» **What you are asked to do**:
In the records below, find the line holding "Table LN-6. -/" and the line holding "def sliceAborts (l". Set down both, with every line between them, exactly.

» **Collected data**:

-- ==== Sys2Proof/Machine/HlthOps.lean ====
section
/-! DEFINITION. The lamp changer (R393 to R395): units, spares, substitutions, retirements and the end of a self-test. -/

namespace Sys2Proof.Machine

/-- Changes HLTH. -/
def modHlth (f : Hlth → Hlth) (s : State) : State := { s with hlth := f s.hlth }

/-- The key of a testable unit. -/
def unitKey (b u : Nat) : Nat := b * 65536 + u

/-- The unit is retired. -/
def unitRetired (s : State) (b u : Nat) : Bool := s.hlth.life.retired.get false (unitKey b u)

/-- The class of a testable unit (Table HL-2); BOOT and HOST units are of none. -/
def unitClass (b u : Nat) : Option Nat :=
  if isQuadB b then (if u ≤ 3 then some 0 else if u = 8 ∨ u = 9 then some 7 else none)
  else if b = bCSYN then (if u = 0 then some 1 else if 0x10 ≤ u ∧ u ≤ 0x21 then some 2 else none)
  else if b = bTIC then (if u ≤ 30 then some 3 else none)
  else if b = bBUF then (if u ≤ 271 then some 4 else none)
  else if b = bLKP then
    (if u ≤ 0x10 ∨ (0x100 ≤ u ∧ u ≤ 0x104) ∨ u = 0x200 ∨ u = 0x201 then some 5 else none)
  else if b = bKEEP then (if u ≤ 1 then some 6 else none)
  else none

/-- A unit of Table HL-2. -/
def unitOk (b u : Nat) : Bool := (unitClass b u).isSome || ((b == bBOOT || b == bHOST) && decide (u ≤ 1))

/-- The spare bank or copy of the table that an LKP unit belongs to: the last unit of the table until a switch. -/
def lkpTable (u : Nat) : Nat := u / 0x100
/-- The spare unit of table `t`. -/
def lkpSpare (s : State) (t : Nat) : Nat :=
  s.core.banks.get (if t = 0 then 0x10 else if t = 1 then 0x104 else 0x201) t

/-- Spare units of a class that are available: neither retired nor standing in for another. -/
def sparesOf (s : State) (k : Nat) : Nat :=
  match k with
  | 0 => ((List.range 64).filter (fun l => (lane s l).retired.isNone)).length
  | 1 => b2n (s.clk.lockA && s.clk.lockB && !unitRetired s bCSYN 0)
  | 2 => ((List.range 2).filter (fun g => !s.clk.dllBusy.testBit g && !s.clk.dllRetired.testBit g)).length
  | 3 => b2n (s.tic.x0 == 0xFF && !unitRetired s bTIC 29) + b2n (s.tic.x1 == 0xFF && !unitRetired s bTIC 30)
  | 4 => ((List.range 272).filter (fun i => s.buf.banks.get (if i < 256 then 0 else 3) i == 3)).length
  | 5 => ((List.range 3).filter (fun t => !unitRetired s bLKP (lkpSpare s t))).length
  | 6 => b2n (s.keep.spareReady && !s.keep.spareRetired)
  | _ => 0

/-- Class `k` has a spare available (HLTH_STATUS SPARES). -/
def spareBit (s : State) (k : Nat) : Bool := 0 < sparesOf s k

/-- A substitution (R394): SPARE_SWAPPED, the log, and the summary due; causes of Table HL-5. -/
def substituted (h : Option CmdHdr) (b out in_ cause : Nat) (s : State) : State :=
  let s := logEntry 1 b out (bytesBE 2 in_ ++ bytesBE 2 cause) (modHlth (fun x => { x with sumDue := true }) s)
  let words := [w32 b, w32 out, w32 in_, w32 cause]
  match h with
  | some h => reportRef h bHLTH 0x03 words true s
  | none => report bHLTH 0x03 words s

/-- A retirement (R394): UNIT_RETIRED, the log, and NO_SPARE where no spare of the class remains. -/
def retireUnit (b u : Nat) (sub : Option Nat) (s : State) : State :=
  let k := (unitClass b u).getD 8
  let s := modHlth (fun x => { x with life := { x.life with retired := x.life.retired.set (unitKey b u) true }, sumDue := true }) s
  let n := sparesOf s k
  let s := report bHLTH 0x04 [w32 b, w32 u, w32 n] s
  let s := logEntry 2 b u (bytesBE 2 (sub.getD 0xFFFF) ++ bytesBE 2 n) s
  if k = 0 ∨ (n = 0 ∧ k < 7) then raise bHLTH 1 s else s

/-- While a PLL of class 1 or 7 is in a slice it is unlocked (R393); `on` locks it again. -/
def sliceLock (b u : Nat) (on : Bool) (s : State) : State :=
  if b = bCSYN ∧ u = 0 then
    { s with clk := if s.clk.timeServing = 0 then { s.clk with lockB := on } else { s.clk with lockA := on } }
  else if isQuadB b ∧ u = 8 then modQuad (b - 0x10) (fun q => { q with lockA := on }) s
  else if isQuadB b ∧ u = 9 then modQuad (b - 0x10) (fun q => { q with lockB := on }) s
  else s

/-- Results of a self-test (R397). -/
abbrev bistPass : Nat := 0
abbrev bistFail : Nat := 1
abbrev bistAborted : Nat := 2

/-- A self-test of block `b` ends: BIST_DONE completes the BIST_RUN, the log takes the result, the slice's grant ends. -/
def bistEnds (b result detail : Nat) (s : State) : State :=
  match s.hlth.bist.find b with
  | none => s
  | some t =>
    let s := govCancel (.bistSlice b) (if t.inSlice then sliceLock b t.unit true s else s)
    let n := if t.failed.isSome then t.done + 1 else t.done
    let s := modHlth (fun x => { x with bist := x.bist.del b, rot := if t.rot then none else x.rot }) s
    let s := logEntry 3 b t.unit (bytesBE 1 result ++ bytesBE 2 n ++ bytesBE 4 detail) s
    let s := completeWith 0x0F01 b bHLTH 0x02 [w32 b, w32 t.unit, w32 result, w32 n, w32 detail] stOk s
    modHdr b (fun h => { h with onSpare := false }) s

/-- A test of block `b` is aborted (R398). -/
def bistAbort (b : Nat) (s : State) : State := bistEnds b bistAborted 0 s

/-- The unit that a substitution brings in is under test: the test is aborted (R395). -/
def bistYield (b u : Nat) (s : State) : State :=
  match s.hlth.bist.find b with
  | some t => if t.unit = u then bistAbort b s else s
  | none => s

/-- The unit is under test. -/
def underTest (s : State) (b u : Nat) : Bool :=
  match s.hlth.bist.find b with
  | some t => t.unit == u
  | none => false

/-- Slices of a unit's test (Table HL-2), which scale inversely with SLICE_BUDGET (R396). -/
def slicesOf (s : State) (b u : Nat) : Nat :=
  let n := match unitClass b u with
    | some 1 => 8
    | some 2 => 2
    | some 3 => 328
    | some 4 => 8
    | some 6 => 32
    | some 7 => 8
    | some _ => 4
    | none => 2
  let budget := max 1 (parN s bHLTH 0 Par.hlSliceBudget)
  (n * 200 + budget - 1) / budget

/-- The test of a unit has begun with its first request queued (R396): a spare stands in for the unit meanwhile. -/
def testBegun (b u : Nat) (rot : Bool) (s : State) : State :=
  let n := slicesOf s b u
  let s := modHlth (fun x => { x with
    bist := x.bist.set b { unit := u, done := 0, total := n, rot := rot, inSlice := false, failed := none, hits := [] }
    testBlock := b, testUnit := u, testSlice := 0, testSlices := n }) s
  modHdr b (fun h => { h with onSpare := decide ((unitClass b u).getD 7 < 7) }) s

/-- The cause of a substitution that a command or rotation asked for (Table HL-5). -/
def swapCause (s : State) (b u : Nat) : Nat := if s.hlth.rot = some (b, u) then 2 else 1

/-- The rotation step on a unit ends without a test. -/
def rotFails (b u : Nat) (s : State) : State :=
  if s.hlth.rot = some (b, u) then modHlth (fun x => { x with rot := none }) s else s

/-- The unit of a rotation step has been displaced: its test begins (R399). -/
def rotSwapped (b u : Nat) (s : State) : State :=
  if s.hlth.rot = some (b, u) then
    if (s.hlth.bist.find b).isSome then rotFails b u s
    else match govRequest (.bistSlice b) (testBegun b u true s) with
      | (.queued, s) => s
      | (_, _) => rotFails b u s
  else s

/-! ## The spare receive slice (R39) -/

/-- The causes of SLICE_ABORT that the device itself finds, numbered in the order of R39 and Table LN-6. -/
abbrev abWordLock : Nat := 1
abbrev abFailover : Nat := 2
abbrev abCommit : Nat := 3
abbrev abRetired : Nat := 4
abbrev abLowFom : Nat := 5
abbrev abCompare : Nat := 6
abbrev abBoundary : Nat := 7
abbrev abStopped : Nat := 8

/-- A swap sequence aborts: SLICE_ABORT, which completes a SPARE_SWAP, then IDLE; a rotation step on it ends. -/
def sliceAborts (l cause : Nat) (s : State) : State :=
  if (lane s l).spare = .idle then s
  else
    let b := bQ (l / 4)
    let s := modLane l (fun x => { x with spare := .idle }) (govCancel (.spareTrain l) s)
    let s := completeWith 0x0F02 (unitKey b (l % 4)) b 0x14 [w32 (l % 4), w32 cause] stNotReady s
    rotFails b (l % 4) s

/-- The lanes of port `p` lose word lock: a swap sequence on them aborts (R39). -/
def wordLockGone (p : Nat) (s : State) : State :=
  (portLanes s p).foldl (fun s l => modLane l (fun x => { x with wordLock := false }) (sliceAborts l abWordLock s)) s

/-- The lanes of port `p` have word lock. -/
def wordLockHeld (p : Nat) (s : State) : State :=
  (portLanes s p).foldl (fun s l => modLane l (fun x => { x with wordLock := true }) s) s

end Sys2Proof.Machine
end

» **Response**:
/-- The causes of SLICE_ABORT that the device itself finds, numbered in the order of R39 and Table LN-6. -/
abbrev abWordLock : Nat := 1
abbrev abFailover : Nat := 2
abbrev abCommit : Nat := 3
abbrev abRetired : Nat := 4
abbrev abLowFom : Nat := 5
abbrev abCompare : Nat := 6
abbrev abBoundary : Nat := 7
abbrev abStopped : Nat := 8

/-- A swap sequence aborts: SLICE_ABORT, which completes a SPARE_SWAP, then IDLE; a rotation step on it ends. -/
def sliceAborts (l cause : Nat) (s : State) : State :=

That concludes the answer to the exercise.